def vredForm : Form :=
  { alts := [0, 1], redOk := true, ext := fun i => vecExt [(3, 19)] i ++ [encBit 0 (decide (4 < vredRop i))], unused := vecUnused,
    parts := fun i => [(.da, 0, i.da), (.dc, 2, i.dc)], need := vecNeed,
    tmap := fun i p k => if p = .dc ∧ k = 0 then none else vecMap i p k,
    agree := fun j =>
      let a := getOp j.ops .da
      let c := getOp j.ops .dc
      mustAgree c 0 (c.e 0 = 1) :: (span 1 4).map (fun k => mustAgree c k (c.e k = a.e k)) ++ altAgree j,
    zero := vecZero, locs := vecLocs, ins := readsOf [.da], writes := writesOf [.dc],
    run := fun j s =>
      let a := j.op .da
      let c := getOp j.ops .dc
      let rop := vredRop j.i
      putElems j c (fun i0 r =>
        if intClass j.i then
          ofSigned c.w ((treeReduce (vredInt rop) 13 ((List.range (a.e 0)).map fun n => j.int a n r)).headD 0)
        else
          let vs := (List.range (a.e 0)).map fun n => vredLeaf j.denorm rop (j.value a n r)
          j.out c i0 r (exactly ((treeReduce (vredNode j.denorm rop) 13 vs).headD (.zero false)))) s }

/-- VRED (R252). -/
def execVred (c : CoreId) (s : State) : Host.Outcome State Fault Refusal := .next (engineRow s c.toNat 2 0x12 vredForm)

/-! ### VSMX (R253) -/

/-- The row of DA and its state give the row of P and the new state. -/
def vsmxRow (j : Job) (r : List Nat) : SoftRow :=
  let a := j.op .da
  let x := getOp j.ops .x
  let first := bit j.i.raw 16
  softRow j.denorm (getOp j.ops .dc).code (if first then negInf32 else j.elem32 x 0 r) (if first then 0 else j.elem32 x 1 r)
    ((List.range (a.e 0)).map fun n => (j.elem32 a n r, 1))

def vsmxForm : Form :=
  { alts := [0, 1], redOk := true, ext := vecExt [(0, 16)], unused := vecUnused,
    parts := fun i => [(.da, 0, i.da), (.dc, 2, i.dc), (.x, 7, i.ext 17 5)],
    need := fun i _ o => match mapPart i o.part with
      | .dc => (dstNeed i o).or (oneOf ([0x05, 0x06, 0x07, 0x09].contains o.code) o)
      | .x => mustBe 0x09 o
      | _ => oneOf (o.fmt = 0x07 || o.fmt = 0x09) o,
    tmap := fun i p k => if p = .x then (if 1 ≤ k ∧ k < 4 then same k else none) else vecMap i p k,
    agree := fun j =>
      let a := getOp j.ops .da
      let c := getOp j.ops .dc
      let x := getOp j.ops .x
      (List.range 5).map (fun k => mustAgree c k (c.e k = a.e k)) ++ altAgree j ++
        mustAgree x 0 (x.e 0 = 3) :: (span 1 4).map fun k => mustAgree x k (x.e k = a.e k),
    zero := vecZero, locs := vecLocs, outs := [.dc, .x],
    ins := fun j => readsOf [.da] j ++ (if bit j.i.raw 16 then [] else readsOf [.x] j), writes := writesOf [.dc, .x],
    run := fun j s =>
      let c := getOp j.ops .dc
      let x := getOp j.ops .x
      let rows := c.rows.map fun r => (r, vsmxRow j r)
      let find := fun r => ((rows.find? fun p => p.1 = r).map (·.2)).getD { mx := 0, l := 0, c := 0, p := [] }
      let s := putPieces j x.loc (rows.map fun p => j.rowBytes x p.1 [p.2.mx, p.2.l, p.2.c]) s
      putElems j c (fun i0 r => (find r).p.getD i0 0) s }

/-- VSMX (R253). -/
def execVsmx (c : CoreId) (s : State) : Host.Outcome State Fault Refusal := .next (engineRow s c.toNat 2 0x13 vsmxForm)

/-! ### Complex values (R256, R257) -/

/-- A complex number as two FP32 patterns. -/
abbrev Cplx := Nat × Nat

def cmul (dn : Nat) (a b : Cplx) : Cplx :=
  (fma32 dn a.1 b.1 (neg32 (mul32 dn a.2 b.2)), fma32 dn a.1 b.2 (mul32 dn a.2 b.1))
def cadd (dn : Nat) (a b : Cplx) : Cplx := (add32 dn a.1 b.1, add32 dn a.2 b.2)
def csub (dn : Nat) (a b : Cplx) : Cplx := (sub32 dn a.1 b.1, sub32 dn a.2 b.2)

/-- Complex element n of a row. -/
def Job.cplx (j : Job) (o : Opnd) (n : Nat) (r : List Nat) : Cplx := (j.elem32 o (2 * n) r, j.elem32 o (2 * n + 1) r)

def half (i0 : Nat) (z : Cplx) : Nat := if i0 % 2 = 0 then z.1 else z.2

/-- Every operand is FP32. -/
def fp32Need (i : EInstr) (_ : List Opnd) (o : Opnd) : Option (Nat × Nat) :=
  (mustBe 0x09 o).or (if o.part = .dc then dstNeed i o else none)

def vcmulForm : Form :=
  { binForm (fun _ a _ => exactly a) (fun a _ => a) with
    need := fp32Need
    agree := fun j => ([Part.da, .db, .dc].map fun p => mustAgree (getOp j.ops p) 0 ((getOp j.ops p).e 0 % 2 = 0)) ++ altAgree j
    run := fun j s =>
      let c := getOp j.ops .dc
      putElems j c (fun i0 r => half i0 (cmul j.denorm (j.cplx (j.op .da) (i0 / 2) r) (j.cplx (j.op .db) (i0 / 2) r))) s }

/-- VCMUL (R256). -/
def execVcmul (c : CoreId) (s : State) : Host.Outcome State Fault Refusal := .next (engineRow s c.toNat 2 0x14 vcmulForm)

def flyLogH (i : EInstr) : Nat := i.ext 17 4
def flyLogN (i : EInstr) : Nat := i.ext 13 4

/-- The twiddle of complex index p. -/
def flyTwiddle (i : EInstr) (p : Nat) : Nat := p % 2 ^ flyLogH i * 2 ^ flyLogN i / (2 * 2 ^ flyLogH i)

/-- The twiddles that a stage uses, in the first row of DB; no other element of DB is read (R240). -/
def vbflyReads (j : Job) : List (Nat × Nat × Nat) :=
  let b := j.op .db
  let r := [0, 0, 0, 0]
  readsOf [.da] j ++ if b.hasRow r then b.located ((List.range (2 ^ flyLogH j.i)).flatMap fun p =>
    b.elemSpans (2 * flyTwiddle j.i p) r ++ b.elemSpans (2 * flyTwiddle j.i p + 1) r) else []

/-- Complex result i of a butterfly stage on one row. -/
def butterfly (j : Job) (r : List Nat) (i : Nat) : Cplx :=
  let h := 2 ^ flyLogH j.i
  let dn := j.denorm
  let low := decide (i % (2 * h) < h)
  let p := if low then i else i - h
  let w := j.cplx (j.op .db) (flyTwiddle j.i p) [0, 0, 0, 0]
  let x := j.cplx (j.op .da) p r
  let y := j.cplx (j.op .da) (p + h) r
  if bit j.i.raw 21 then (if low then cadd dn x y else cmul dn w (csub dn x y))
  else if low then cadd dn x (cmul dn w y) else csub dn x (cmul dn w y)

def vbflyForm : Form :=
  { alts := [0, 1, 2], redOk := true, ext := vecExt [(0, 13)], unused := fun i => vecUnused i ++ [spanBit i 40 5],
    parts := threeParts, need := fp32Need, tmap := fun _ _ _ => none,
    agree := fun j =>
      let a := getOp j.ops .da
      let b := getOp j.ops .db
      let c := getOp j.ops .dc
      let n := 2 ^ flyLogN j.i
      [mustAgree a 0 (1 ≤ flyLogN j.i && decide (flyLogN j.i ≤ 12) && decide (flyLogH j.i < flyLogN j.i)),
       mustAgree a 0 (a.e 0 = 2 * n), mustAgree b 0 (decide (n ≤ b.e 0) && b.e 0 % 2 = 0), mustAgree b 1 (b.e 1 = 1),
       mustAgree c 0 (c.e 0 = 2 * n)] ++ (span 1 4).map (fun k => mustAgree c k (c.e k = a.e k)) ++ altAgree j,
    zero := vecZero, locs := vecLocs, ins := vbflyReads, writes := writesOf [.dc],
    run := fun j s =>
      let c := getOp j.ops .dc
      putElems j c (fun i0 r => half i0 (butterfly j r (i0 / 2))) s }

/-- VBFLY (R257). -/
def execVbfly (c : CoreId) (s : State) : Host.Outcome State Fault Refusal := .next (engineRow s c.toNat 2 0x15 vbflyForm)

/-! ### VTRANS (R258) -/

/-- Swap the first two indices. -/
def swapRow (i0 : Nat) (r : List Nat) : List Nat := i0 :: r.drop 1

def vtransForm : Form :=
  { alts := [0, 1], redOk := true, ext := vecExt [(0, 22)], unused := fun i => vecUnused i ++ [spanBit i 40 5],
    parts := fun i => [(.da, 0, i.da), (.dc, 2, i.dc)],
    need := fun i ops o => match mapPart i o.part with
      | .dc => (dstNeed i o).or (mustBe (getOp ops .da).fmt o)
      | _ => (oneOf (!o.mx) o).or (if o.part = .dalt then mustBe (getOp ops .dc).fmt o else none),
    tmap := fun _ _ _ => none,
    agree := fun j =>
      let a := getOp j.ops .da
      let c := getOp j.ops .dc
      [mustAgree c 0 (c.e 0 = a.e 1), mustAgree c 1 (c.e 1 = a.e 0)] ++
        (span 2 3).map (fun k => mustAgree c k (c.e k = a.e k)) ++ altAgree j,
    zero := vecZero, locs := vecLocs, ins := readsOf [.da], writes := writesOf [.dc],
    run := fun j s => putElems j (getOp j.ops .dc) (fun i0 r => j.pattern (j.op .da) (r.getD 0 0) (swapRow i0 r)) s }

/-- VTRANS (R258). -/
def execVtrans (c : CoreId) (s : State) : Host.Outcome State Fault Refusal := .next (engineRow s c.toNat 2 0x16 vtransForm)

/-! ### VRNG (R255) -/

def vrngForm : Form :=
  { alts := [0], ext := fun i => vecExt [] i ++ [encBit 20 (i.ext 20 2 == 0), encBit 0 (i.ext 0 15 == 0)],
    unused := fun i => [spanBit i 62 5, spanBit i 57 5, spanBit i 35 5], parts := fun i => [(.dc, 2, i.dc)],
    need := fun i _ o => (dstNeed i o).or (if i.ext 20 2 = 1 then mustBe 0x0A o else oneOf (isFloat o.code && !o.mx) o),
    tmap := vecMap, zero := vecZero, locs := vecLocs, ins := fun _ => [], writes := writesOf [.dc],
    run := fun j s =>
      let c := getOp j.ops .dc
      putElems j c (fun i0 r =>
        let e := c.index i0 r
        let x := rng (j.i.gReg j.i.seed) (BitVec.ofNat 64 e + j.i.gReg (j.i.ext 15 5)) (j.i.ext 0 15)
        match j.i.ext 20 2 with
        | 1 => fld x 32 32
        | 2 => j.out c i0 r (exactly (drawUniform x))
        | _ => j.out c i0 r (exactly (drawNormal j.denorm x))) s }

---*---

Action item: Copy out every line of the data in which the word "locs" is found.

Answer to the exercise:
    zero := vecZero, locs := vecLocs, ins := readsOf [.da], writes := writesOf [.dc],
    zero := vecZero, locs := vecLocs, outs := [.dc, .x],
    zero := vecZero, locs := vecLocs, ins := vbflyReads, writes := writesOf [.dc],
    zero := vecZero, locs := vecLocs, ins := readsOf [.da], writes := writesOf [.dc],
    tmap := vecMap, zero := vecZero, locs := vecLocs, ins := fun _ => [], writes := writesOf [.dc],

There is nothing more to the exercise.